[Opening EXCERPTED RECORDS section]

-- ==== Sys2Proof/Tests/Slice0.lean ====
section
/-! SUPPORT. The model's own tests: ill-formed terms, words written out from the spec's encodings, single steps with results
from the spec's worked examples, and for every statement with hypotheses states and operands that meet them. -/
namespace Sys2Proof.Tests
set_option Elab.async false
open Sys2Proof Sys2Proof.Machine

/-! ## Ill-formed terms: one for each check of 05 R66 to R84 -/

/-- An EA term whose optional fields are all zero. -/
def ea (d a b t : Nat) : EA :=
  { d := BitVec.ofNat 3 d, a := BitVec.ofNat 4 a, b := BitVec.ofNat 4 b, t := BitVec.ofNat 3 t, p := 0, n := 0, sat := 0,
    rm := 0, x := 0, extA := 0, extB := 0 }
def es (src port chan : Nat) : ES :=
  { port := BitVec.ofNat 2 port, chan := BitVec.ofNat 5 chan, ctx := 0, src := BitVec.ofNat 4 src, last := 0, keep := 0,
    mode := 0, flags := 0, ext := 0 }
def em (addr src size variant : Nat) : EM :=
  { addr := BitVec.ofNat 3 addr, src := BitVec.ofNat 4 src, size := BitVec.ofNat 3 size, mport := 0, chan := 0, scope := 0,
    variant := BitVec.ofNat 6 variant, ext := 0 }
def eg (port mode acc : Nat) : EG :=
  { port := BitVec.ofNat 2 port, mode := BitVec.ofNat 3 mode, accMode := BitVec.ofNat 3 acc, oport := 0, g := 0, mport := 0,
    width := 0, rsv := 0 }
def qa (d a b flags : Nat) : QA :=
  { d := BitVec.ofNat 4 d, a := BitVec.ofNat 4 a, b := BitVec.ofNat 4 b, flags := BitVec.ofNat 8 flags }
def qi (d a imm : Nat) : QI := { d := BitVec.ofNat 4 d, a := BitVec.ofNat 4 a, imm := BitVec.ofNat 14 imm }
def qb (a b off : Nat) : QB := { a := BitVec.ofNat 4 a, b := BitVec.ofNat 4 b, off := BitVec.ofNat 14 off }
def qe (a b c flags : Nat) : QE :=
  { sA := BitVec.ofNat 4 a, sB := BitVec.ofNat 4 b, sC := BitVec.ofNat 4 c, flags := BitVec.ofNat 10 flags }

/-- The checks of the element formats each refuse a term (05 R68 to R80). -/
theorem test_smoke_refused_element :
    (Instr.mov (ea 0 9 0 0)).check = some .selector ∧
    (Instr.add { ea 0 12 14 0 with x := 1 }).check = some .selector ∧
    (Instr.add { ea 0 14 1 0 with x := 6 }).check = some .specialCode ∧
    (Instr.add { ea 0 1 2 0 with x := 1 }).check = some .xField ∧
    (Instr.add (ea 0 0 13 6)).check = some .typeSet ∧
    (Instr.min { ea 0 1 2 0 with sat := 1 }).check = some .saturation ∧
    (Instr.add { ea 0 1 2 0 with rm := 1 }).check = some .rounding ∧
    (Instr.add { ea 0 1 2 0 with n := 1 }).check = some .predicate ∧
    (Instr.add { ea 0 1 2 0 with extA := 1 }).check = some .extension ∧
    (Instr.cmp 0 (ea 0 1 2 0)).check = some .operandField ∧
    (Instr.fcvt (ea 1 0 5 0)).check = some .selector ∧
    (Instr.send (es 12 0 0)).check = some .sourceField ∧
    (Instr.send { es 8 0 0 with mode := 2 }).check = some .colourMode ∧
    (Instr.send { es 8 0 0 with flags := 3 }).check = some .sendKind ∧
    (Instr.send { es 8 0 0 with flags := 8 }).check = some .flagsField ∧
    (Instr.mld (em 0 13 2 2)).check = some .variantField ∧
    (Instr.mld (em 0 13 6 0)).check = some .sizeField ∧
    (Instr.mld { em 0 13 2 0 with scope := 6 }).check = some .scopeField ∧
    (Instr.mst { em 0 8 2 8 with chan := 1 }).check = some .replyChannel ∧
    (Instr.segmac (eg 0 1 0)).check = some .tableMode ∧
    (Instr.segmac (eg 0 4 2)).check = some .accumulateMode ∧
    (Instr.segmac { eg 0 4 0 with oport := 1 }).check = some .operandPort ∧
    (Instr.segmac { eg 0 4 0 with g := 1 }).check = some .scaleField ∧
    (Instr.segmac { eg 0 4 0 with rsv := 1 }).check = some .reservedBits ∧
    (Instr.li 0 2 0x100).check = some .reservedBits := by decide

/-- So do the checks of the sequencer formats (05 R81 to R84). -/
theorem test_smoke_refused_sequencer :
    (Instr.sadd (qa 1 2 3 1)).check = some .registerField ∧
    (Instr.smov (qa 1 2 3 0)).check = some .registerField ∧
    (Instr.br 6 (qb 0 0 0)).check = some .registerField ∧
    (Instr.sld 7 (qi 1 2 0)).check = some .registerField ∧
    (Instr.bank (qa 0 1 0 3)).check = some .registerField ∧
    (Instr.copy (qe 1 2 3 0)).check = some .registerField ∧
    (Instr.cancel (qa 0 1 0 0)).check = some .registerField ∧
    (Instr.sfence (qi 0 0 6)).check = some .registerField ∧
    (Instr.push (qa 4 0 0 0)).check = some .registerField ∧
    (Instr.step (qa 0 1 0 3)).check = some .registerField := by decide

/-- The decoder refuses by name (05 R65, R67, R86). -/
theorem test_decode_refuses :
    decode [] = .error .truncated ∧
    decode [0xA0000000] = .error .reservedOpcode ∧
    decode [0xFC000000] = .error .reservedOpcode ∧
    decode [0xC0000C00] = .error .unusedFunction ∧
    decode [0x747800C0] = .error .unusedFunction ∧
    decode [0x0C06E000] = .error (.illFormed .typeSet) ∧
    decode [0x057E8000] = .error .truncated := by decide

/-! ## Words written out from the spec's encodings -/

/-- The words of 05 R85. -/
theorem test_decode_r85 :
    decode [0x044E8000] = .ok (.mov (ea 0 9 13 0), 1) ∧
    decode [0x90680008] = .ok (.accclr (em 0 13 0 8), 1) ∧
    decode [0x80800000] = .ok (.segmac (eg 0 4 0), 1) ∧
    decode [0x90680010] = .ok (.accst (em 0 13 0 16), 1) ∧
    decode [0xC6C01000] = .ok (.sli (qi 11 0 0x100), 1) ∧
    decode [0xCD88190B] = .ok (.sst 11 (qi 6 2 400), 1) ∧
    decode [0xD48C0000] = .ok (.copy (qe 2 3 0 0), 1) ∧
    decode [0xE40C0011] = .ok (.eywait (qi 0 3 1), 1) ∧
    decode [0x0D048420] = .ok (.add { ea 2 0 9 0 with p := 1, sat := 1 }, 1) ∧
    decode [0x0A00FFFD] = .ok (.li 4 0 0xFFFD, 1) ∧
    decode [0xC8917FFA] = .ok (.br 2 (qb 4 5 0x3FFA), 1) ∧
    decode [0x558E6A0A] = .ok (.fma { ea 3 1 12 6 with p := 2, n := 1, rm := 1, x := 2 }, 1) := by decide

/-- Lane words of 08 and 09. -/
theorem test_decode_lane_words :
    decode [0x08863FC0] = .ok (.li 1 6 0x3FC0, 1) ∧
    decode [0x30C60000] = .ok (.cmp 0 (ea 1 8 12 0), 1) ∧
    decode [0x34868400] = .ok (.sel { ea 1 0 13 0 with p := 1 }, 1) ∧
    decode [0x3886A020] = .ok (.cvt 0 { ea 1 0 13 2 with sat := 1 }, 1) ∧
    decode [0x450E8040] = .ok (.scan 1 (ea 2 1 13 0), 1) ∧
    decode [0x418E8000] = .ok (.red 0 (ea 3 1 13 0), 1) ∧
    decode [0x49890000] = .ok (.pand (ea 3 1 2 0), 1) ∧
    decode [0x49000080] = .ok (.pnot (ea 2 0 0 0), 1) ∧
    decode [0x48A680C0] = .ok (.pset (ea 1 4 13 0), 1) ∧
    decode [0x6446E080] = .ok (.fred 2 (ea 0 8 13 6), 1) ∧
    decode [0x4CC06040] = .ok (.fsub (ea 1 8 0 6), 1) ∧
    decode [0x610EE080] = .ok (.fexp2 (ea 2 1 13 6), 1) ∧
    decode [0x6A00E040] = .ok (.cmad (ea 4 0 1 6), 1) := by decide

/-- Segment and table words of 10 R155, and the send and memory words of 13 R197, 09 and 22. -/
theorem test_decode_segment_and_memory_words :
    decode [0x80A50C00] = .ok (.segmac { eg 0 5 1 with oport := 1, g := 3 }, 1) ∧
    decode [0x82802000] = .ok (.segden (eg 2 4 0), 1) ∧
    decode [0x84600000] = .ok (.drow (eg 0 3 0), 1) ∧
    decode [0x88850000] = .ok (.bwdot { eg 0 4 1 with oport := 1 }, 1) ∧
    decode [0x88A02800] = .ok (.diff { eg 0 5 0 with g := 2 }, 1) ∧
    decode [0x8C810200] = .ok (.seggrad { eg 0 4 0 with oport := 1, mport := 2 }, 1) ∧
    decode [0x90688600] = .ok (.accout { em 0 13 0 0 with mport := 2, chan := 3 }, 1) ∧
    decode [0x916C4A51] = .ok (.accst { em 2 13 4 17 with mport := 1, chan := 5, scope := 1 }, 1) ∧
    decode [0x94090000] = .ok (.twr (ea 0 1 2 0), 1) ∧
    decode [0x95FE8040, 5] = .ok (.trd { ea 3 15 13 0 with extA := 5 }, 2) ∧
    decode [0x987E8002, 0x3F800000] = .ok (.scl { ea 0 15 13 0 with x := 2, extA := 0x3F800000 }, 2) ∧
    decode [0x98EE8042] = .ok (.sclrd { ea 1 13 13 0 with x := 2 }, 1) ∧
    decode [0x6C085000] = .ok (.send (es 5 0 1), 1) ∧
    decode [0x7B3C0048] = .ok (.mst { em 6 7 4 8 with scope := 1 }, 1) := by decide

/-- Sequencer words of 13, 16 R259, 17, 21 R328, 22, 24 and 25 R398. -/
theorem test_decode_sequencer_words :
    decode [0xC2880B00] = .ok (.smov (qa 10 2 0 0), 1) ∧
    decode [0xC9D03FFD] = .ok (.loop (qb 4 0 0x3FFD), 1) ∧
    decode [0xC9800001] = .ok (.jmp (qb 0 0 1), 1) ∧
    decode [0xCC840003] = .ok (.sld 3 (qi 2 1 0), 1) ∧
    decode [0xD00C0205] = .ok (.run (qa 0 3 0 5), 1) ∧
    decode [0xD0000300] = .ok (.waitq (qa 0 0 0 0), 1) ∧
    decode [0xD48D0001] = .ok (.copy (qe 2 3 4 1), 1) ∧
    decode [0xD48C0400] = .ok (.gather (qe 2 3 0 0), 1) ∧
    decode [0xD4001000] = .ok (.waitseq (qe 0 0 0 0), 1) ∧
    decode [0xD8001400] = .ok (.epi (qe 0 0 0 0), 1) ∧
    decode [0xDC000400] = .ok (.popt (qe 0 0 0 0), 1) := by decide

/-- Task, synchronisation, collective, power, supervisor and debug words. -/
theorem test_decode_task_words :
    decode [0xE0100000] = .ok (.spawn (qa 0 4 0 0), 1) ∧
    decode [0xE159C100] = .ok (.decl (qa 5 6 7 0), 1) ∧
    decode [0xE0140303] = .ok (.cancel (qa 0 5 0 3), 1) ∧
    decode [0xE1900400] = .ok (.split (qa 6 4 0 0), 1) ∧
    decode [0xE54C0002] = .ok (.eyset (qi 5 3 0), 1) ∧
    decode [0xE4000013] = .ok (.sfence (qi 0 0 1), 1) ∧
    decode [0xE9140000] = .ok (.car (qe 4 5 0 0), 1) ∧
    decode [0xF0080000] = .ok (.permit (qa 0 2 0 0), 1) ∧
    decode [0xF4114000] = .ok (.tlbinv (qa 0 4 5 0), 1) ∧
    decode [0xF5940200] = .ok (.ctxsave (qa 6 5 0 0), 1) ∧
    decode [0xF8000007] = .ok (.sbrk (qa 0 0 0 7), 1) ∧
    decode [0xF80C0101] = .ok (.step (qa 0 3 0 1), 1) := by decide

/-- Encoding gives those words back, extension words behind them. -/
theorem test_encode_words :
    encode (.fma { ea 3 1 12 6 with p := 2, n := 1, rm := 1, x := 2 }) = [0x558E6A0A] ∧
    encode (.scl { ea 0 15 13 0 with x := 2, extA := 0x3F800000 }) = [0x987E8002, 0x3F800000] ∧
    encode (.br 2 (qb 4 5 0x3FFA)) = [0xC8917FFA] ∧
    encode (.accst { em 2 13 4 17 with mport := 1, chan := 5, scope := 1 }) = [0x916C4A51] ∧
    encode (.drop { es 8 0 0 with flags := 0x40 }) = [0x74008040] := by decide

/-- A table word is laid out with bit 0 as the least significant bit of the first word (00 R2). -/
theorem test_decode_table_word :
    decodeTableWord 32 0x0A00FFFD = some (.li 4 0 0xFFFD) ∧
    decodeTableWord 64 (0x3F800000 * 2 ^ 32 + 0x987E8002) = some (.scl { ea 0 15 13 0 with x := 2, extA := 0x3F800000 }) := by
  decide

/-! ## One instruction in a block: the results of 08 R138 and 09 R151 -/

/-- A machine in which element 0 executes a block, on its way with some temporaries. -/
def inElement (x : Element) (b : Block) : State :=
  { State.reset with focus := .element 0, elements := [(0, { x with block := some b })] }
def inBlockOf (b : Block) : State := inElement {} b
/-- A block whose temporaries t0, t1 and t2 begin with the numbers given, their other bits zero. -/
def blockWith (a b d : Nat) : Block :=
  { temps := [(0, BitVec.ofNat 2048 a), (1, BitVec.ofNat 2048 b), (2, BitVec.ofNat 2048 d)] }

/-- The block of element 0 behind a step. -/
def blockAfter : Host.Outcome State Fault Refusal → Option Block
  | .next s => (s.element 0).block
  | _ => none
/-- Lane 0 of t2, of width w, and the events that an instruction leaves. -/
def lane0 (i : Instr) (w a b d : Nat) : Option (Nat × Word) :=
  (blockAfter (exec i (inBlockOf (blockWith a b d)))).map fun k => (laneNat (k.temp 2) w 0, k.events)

[Closing EXCERPTED RECORDS section]

Give the exact lines, and only those, from the line containing "(Instr.fcvt (ea 1" through the line containing "some .operandPort ∧" in the entries above.

* SOLUTION FOR THIS TASK:
    (Instr.fcvt (ea 1 0 5 0)).check = some .selector ∧
    (Instr.send (es 12 0 0)).check = some .sourceField ∧
    (Instr.send { es 8 0 0 with mode := 2 }).check = some .colourMode ∧
    (Instr.send { es 8 0 0 with flags := 3 }).check = some .sendKind ∧
    (Instr.send { es 8 0 0 with flags := 8 }).check = some .flagsField ∧
    (Instr.mld (em 0 13 2 2)).check = some .variantField ∧
    (Instr.mld (em 0 13 6 0)).check = some .sizeField ∧
    (Instr.mld { em 0 13 2 0 with scope := 6 }).check = some .scopeField ∧
    (Instr.mst { em 0 8 2 8 with chan := 1 }).check = some .replyChannel ∧
    (Instr.segmac (eg 0 1 0)).check = some .tableMode ∧
    (Instr.segmac (eg 0 4 2)).check = some .accumulateMode ∧
    (Instr.segmac { eg 0 4 0 with oport := 1 }).check = some .operandPort ∧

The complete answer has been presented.